Problem:
Reproduce the records in full. Alter nothing.

(Stored data)
────────────────

theorem endControl_keeps {o s : State} (h : Keeps o s) (c : Nat) (st : Nat) : Keeps o (endControl c st s) := by
  unfold endControl
  iterate 25 all_goals try first
    | with_reducible assumption
    | with_reducible apply State.modChannel_keeps
    | split
    | with_reducible apply next_keeps
    | with_reducible apply upd_keeps

theorem endHalted_keeps {o s : State} (h : Keeps o s) (c : Nat) (addr : W64) (stream : Nat) (link : Nat) : Keeps o (endHalted c addr stream link s) := by
  unfold endHalted
  iterate 25 all_goals try first
    | with_reducible assumption
    | with_reducible apply haltWith_keeps
    | with_reducible apply endControl_keeps
    | split
    | with_reducible apply next_keeps
    | with_reducible apply upd_keeps

theorem execDescriptorCheck_keeps {o s : State} (h : Keeps o s) (c : Nat) : KeepsR o (execDescriptorCheck c s) := by
  unfold execDescriptorCheck
  iterate 25 all_goals try first
    | with_reducible assumption
    | with_reducible exact Keeps.refl _
    | with_reducible apply done_keeps
    | with_reducible apply readBlock_keeps
    | with_reducible apply setHead_keeps
    | with_reducible apply endControl_keeps
    | with_reducible apply endHalted_keeps
    | intro _
    | split
    | with_reducible apply ite_keeps
    | with_reducible apply ite2_keeps
    | with_reducible apply iteR_keeps
    | with_reducible apply next_keeps
    | with_reducible apply each_keeps
    | with_reducible apply foldl_keeps'
    | with_reducible apply foldl2_keeps
    | with_reducible apply foldl3_keeps
    | with_reducible apply foldl4_keeps
    | with_reducible apply chain_keeps
    | with_reducible apply gather_keeps
    | with_reducible apply readThen_keeps
    | dsimp only
    | (refine Keeps.of_eq (by with_reducible assumption) ?_)
    | with_reducible apply upd_keeps

theorem chRestart_keeps {o s : State} (h : Keeps o s) (c : Nat) : Keeps o (chRestart c s) := by
  unfold chRestart
  iterate 25 all_goals try first
    | with_reducible assumption
    | with_reducible exact Keeps.refl _
    | with_reducible apply State.modLink_keeps
    | with_reducible apply wakeFlow_keeps
    | with_reducible apply State.modChannel_keeps
    | with_reducible apply record_keeps
    | with_reducible apply State.modKimg_keeps
    | intro _
    | split
    | with_reducible apply ite_keeps
    | with_reducible apply ite2_keeps
    | with_reducible apply iteR_keeps
    | with_reducible apply next_keeps
    | with_reducible apply each_keeps
    | with_reducible apply foldl_keeps'
    | with_reducible apply foldl2_keeps
    | with_reducible apply foldl3_keeps
    | with_reducible apply foldl4_keeps
    | with_reducible apply chain_keeps
    | with_reducible apply gather_keeps
    | with_reducible apply readThen_keeps
    | dsimp only
    | (refine Keeps.of_eq (by with_reducible assumption) ?_)
    | with_reducible apply upd_keeps

theorem tagBuffer_keeps {o s : State} (h : Keeps o s) (a0 : Head) (e : LinkEnt) (hb : W32) (g : Leg) (d : Desc) (x : Nat) : Keeps o (tagBuffer a0 e hb g d s x) := by
  unfold tagBuffer
  iterate 25 all_goals try first
    | with_reducible assumption
    | with_reducible apply State.modLink_keeps
    | with_reducible apply makeTag_keeps
    | with_reducible apply setTag_keeps
    | split
    | with_reducible apply next_keeps
    | with_reducible apply upd_keeps

theorem tagLeg_keeps {o s : State} (h : Keeps o s) (a0 : Head) (ps : List Piece) (link : Option LinkEnt) (hb : W32) (g : Leg) (d : Desc) : Keeps o (tagLeg a0 ps link hb g d s).2 := by
  unfold tagLeg
  iterate 25 all_goals try first
    | with_reducible assumption
    | with_reducible exact Keeps.refl _
    | with_reducible apply makeTag_keeps
    | with_reducible apply tagBuffer_keeps
    | with_reducible apply setTag_keeps
    | intro _
    | split
    | with_reducible apply ite_keeps
    | with_reducible apply ite2_keeps
    | with_reducible apply iteR_keeps
    | with_reducible apply next_keeps
    | with_reducible apply each_keeps
    | with_reducible apply foldl_keeps'
    | with_reducible apply foldl2_keeps
    | with_reducible apply foldl3_keeps
    | with_reducible apply foldl4_keeps
    | with_reducible apply chain_keeps
    | with_reducible apply gather_keeps
    | with_reducible apply readThen_keeps
    | dsimp only
    | (refine Keeps.of_eq (by with_reducible assumption) ?_)
    | with_reducible apply upd_keeps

────────────────

Task answer:
theorem endControl_keeps {o s : State} (h : Keeps o s) (c : Nat) (st : Nat) : Keeps o (endControl c st s) := by
  unfold endControl
  iterate 25 all_goals try first
    | with_reducible assumption
    | with_reducible apply State.modChannel_keeps
    | split
    | with_reducible apply next_keeps
    | with_reducible apply upd_keeps

theorem endHalted_keeps {o s : State} (h : Keeps o s) (c : Nat) (addr : W64) (stream : Nat) (link : Nat) : Keeps o (endHalted c addr stream link s) := by
  unfold endHalted
  iterate 25 all_goals try first
    | with_reducible assumption
    | with_reducible apply haltWith_keeps
    | with_reducible apply endControl_keeps
    | split
    | with_reducible apply next_keeps
    | with_reducible apply upd_keeps

theorem execDescriptorCheck_keeps {o s : State} (h : Keeps o s) (c : Nat) : KeepsR o (execDescriptorCheck c s) := by
  unfold execDescriptorCheck
  iterate 25 all_goals try first
    | with_reducible assumption
    | with_reducible exact Keeps.refl _
    | with_reducible apply done_keeps
    | with_reducible apply readBlock_keeps
    | with_reducible apply setHead_keeps
    | with_reducible apply endControl_keeps
    | with_reducible apply endHalted_keeps
    | intro _
    | split
    | with_reducible apply ite_keeps
    | with_reducible apply ite2_keeps
    | with_reducible apply iteR_keeps
    | with_reducible apply next_keeps
    | with_reducible apply each_keeps
    | with_reducible apply foldl_keeps'
    | with_reducible apply foldl2_keeps
    | with_reducible apply foldl3_keeps
    | with_reducible apply foldl4_keeps
    | with_reducible apply chain_keeps
    | with_reducible apply gather_keeps
    | with_reducible apply readThen_keeps
    | dsimp only
    | (refine Keeps.of_eq (by with_reducible assumption) ?_)
    | with_reducible apply upd_keeps

theorem chRestart_keeps {o s : State} (h : Keeps o s) (c : Nat) : Keeps o (chRestart c s) := by
  unfold chRestart
  iterate 25 all_goals try first
    | with_reducible assumption
    | with_reducible exact Keeps.refl _
    | with_reducible apply State.modLink_keeps
    | with_reducible apply wakeFlow_keeps
    | with_reducible apply State.modChannel_keeps
    | with_reducible apply record_keeps
    | with_reducible apply State.modKimg_keeps
    | intro _
    | split
    | with_reducible apply ite_keeps
    | with_reducible apply ite2_keeps
    | with_reducible apply iteR_keeps
    | with_reducible apply next_keeps
    | with_reducible apply each_keeps
    | with_reducible apply foldl_keeps'
    | with_reducible apply foldl2_keeps
    | with_reducible apply foldl3_keeps
    | with_reducible apply foldl4_keeps
    | with_reducible apply chain_keeps
    | with_reducible apply gather_keeps
    | with_reducible apply readThen_keeps
    | dsimp only
    | (refine Keeps.of_eq (by with_reducible assumption) ?_)
    | with_reducible apply upd_keeps

theorem tagBuffer_keeps {o s : State} (h : Keeps o s) (a0 : Head) (e : LinkEnt) (hb : W32) (g : Leg) (d : Desc) (x : Nat) : Keeps o (tagBuffer a0 e hb g d s x) := by
  unfold tagBuffer
  iterate 25 all_goals try first
    | with_reducible assumption
    | with_reducible apply State.modLink_keeps
    | with_reducible apply makeTag_keeps
    | with_reducible apply setTag_keeps
    | split
    | with_reducible apply next_keeps
    | with_reducible apply upd_keeps

theorem tagLeg_keeps {o s : State} (h : Keeps o s) (a0 : Head) (ps : List Piece) (link : Option LinkEnt) (hb : W32) (g : Leg) (d : Desc) : Keeps o (tagLeg a0 ps link hb g d s).2 := by
  unfold tagLeg
  iterate 25 all_goals try first
    | with_reducible assumption
    | with_reducible exact Keeps.refl _
    | with_reducible apply makeTag_keeps
    | with_reducible apply tagBuffer_keeps
    | with_reducible apply setTag_keeps
    | intro _
    | split
    | with_reducible apply ite_keeps
    | with_reducible apply ite2_keeps
    | with_reducible apply iteR_keeps
    | with_reducible apply next_keeps
    | with_reducible apply each_keeps
    | with_reducible apply foldl_keeps'
    | with_reducible apply foldl2_keeps
    | with_reducible apply foldl3_keeps
    | with_reducible apply foldl4_keeps
    | with_reducible apply chain_keeps
    | with_reducible apply gather_keeps
    | with_reducible apply readThen_keeps
    | dsimp only
    | (refine Keeps.of_eq (by with_reducible assumption) ?_)
    | with_reducible apply upd_keeps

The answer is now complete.